- Task statement
Which lines in the material below contain the word "reason"? Copy each of them.

- Data listing
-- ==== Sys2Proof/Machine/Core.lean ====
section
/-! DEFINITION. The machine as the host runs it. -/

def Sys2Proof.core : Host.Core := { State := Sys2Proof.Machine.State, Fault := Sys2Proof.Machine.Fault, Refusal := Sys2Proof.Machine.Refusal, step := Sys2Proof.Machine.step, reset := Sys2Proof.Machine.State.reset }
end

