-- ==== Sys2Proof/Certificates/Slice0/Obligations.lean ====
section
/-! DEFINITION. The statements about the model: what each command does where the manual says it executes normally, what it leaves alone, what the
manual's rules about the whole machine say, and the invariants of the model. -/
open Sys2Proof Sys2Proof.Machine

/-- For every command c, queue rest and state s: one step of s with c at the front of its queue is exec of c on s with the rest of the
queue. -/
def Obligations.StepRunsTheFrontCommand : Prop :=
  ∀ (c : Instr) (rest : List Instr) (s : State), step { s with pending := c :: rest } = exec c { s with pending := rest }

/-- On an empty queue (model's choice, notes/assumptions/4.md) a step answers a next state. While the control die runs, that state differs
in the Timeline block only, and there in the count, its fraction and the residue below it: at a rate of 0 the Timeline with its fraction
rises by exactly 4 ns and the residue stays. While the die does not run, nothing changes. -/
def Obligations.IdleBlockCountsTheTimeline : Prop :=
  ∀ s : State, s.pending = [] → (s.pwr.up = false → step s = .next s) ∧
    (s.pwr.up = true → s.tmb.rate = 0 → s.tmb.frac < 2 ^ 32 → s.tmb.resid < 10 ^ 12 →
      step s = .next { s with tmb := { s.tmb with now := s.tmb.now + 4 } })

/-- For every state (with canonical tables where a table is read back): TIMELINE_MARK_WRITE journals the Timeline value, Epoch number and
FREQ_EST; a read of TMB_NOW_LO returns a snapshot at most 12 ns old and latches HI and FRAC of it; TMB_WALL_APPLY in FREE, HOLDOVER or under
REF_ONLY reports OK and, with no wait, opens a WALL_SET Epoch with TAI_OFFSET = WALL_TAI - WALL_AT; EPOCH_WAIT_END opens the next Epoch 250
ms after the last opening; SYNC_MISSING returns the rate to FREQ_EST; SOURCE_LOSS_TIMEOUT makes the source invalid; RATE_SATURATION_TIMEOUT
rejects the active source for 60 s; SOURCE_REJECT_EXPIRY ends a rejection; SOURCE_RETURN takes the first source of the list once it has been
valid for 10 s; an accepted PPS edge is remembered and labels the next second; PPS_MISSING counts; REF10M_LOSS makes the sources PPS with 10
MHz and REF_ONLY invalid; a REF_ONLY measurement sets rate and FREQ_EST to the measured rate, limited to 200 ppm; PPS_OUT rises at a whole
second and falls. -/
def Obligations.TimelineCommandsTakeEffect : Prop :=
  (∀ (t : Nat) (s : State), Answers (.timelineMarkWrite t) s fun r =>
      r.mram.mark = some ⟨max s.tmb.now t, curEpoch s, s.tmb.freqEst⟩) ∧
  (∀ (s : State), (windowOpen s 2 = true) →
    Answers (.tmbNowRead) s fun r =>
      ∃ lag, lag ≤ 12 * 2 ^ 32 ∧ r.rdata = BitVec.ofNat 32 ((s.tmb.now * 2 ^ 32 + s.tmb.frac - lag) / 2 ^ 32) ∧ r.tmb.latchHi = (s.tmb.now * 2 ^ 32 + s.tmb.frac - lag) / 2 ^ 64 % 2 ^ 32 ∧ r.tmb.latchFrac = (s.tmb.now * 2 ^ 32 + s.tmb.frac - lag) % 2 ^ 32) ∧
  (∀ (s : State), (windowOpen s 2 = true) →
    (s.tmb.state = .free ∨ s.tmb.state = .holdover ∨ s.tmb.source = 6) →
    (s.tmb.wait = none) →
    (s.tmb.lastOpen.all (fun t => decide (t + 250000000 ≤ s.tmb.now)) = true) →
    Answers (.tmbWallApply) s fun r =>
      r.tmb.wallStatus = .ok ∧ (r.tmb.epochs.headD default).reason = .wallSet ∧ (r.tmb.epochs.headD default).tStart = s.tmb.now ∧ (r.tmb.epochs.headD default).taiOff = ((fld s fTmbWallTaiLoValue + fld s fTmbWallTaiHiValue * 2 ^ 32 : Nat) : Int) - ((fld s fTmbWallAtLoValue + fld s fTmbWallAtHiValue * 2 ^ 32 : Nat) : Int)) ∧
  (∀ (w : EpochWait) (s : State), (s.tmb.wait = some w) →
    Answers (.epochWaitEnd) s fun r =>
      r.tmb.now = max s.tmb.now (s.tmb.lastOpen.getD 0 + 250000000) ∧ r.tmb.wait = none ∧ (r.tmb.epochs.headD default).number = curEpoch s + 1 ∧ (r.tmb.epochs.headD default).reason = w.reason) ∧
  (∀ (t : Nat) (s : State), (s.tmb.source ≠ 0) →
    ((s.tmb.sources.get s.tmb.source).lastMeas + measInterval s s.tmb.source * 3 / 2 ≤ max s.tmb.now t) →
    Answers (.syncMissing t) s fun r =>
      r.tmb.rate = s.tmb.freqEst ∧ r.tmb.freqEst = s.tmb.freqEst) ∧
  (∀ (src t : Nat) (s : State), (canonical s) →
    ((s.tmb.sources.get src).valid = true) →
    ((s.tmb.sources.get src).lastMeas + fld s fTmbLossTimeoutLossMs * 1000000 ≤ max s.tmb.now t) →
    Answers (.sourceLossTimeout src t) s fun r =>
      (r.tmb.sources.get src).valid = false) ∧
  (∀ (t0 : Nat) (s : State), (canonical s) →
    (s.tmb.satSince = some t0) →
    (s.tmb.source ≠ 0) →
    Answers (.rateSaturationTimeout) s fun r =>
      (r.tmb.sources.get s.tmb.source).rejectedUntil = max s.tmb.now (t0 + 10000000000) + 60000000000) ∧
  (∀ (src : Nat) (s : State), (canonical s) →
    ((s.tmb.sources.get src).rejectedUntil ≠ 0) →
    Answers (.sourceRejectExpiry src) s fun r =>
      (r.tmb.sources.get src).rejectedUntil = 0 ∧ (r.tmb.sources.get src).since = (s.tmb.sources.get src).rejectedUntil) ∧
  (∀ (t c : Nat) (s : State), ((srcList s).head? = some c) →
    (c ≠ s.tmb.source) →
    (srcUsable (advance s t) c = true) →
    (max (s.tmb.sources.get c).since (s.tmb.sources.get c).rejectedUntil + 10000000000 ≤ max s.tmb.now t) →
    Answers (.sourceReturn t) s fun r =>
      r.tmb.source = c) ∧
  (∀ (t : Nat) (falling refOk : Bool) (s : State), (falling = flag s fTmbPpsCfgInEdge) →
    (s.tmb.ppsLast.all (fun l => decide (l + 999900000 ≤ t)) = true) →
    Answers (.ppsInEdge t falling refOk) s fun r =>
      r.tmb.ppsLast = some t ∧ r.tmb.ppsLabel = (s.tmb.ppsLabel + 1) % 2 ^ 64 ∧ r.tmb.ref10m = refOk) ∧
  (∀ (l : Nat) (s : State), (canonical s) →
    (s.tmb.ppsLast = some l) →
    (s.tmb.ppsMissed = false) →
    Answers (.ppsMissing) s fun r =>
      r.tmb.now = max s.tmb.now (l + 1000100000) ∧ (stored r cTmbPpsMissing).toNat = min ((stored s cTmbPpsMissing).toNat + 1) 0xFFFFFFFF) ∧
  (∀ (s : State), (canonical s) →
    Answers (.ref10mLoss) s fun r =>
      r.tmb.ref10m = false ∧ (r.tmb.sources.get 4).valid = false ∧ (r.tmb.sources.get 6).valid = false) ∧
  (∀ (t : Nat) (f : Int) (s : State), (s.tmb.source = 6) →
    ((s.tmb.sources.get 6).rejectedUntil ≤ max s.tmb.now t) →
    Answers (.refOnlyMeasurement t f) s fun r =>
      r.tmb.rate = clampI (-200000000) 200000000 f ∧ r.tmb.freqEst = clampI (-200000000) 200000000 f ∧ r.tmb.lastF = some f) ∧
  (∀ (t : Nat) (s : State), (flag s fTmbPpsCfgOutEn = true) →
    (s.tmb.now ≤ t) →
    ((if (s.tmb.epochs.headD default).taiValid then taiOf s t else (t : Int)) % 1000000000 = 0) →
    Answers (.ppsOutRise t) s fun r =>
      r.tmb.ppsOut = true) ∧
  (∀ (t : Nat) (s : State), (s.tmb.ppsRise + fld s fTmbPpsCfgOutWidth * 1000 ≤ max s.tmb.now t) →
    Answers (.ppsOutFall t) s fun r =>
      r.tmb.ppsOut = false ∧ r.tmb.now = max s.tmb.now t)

--

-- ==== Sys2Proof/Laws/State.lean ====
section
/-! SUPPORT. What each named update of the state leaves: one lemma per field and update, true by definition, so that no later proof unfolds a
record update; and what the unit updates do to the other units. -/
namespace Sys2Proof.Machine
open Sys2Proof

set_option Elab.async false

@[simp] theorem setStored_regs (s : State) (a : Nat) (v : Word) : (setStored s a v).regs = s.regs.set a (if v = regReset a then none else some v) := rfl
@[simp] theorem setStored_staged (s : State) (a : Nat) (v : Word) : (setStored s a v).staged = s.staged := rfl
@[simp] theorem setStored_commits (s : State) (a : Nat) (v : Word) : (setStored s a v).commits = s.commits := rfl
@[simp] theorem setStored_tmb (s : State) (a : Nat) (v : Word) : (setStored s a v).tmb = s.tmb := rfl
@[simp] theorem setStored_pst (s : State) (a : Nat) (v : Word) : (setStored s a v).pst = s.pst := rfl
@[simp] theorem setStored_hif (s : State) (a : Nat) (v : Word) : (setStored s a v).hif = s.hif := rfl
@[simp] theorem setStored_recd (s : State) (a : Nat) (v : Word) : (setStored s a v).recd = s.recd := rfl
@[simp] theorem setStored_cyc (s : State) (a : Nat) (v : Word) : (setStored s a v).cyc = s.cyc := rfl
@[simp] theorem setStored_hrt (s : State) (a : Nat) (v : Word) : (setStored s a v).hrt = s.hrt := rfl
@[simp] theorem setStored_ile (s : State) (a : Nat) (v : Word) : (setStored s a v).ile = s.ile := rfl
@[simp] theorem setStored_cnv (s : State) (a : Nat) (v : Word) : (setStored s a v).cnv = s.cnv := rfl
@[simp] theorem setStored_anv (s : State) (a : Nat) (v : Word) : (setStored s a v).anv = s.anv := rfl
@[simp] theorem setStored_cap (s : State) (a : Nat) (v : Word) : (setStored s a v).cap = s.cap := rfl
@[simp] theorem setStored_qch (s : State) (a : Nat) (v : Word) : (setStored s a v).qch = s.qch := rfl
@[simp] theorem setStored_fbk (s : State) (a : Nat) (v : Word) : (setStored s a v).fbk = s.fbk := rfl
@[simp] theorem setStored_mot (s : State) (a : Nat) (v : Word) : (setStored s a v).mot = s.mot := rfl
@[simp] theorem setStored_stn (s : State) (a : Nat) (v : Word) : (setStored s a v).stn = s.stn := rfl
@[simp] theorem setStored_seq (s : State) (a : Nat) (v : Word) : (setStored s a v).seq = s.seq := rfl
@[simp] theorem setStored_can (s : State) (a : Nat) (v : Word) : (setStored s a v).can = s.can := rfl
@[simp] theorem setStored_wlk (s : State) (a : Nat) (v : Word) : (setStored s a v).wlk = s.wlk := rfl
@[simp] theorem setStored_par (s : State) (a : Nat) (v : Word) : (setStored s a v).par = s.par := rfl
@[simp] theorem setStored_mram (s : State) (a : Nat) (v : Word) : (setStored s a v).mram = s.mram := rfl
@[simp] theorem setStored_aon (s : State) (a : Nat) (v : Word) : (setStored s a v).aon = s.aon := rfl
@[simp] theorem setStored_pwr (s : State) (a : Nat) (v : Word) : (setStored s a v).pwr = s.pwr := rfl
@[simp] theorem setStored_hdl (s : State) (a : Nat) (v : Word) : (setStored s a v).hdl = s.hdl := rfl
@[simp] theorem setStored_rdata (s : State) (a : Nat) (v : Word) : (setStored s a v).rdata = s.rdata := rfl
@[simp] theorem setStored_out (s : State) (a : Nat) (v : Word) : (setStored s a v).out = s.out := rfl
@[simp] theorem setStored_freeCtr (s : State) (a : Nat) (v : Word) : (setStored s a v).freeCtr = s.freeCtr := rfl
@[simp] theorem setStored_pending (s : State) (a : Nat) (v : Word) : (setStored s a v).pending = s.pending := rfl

- Output for this exercise
      r.tmb.wallStatus = .ok ∧ (r.tmb.epochs.headD default).reason = .wallSet ∧ (r.tmb.epochs.headD default).tStart = s.tmb.now ∧ (r.tmb.epochs.headD default).taiOff = ((fld s fTmbWallTaiLoValue + fld s fTmbWallTaiHiValue * 2 ^ 32 : Nat) : Int) - ((fld s fTmbWallAtLoValue + fld s fTmbWallAtHiValue * 2 ^ 32 : Nat) : Int)) ∧
      r.tmb.now = max s.tmb.now (s.tmb.lastOpen.getD 0 + 250000000) ∧ r.tmb.wait = none ∧ (r.tmb.epochs.headD default).number = curEpoch s + 1 ∧ (r.tmb.epochs.headD default).reason = w.reason) ∧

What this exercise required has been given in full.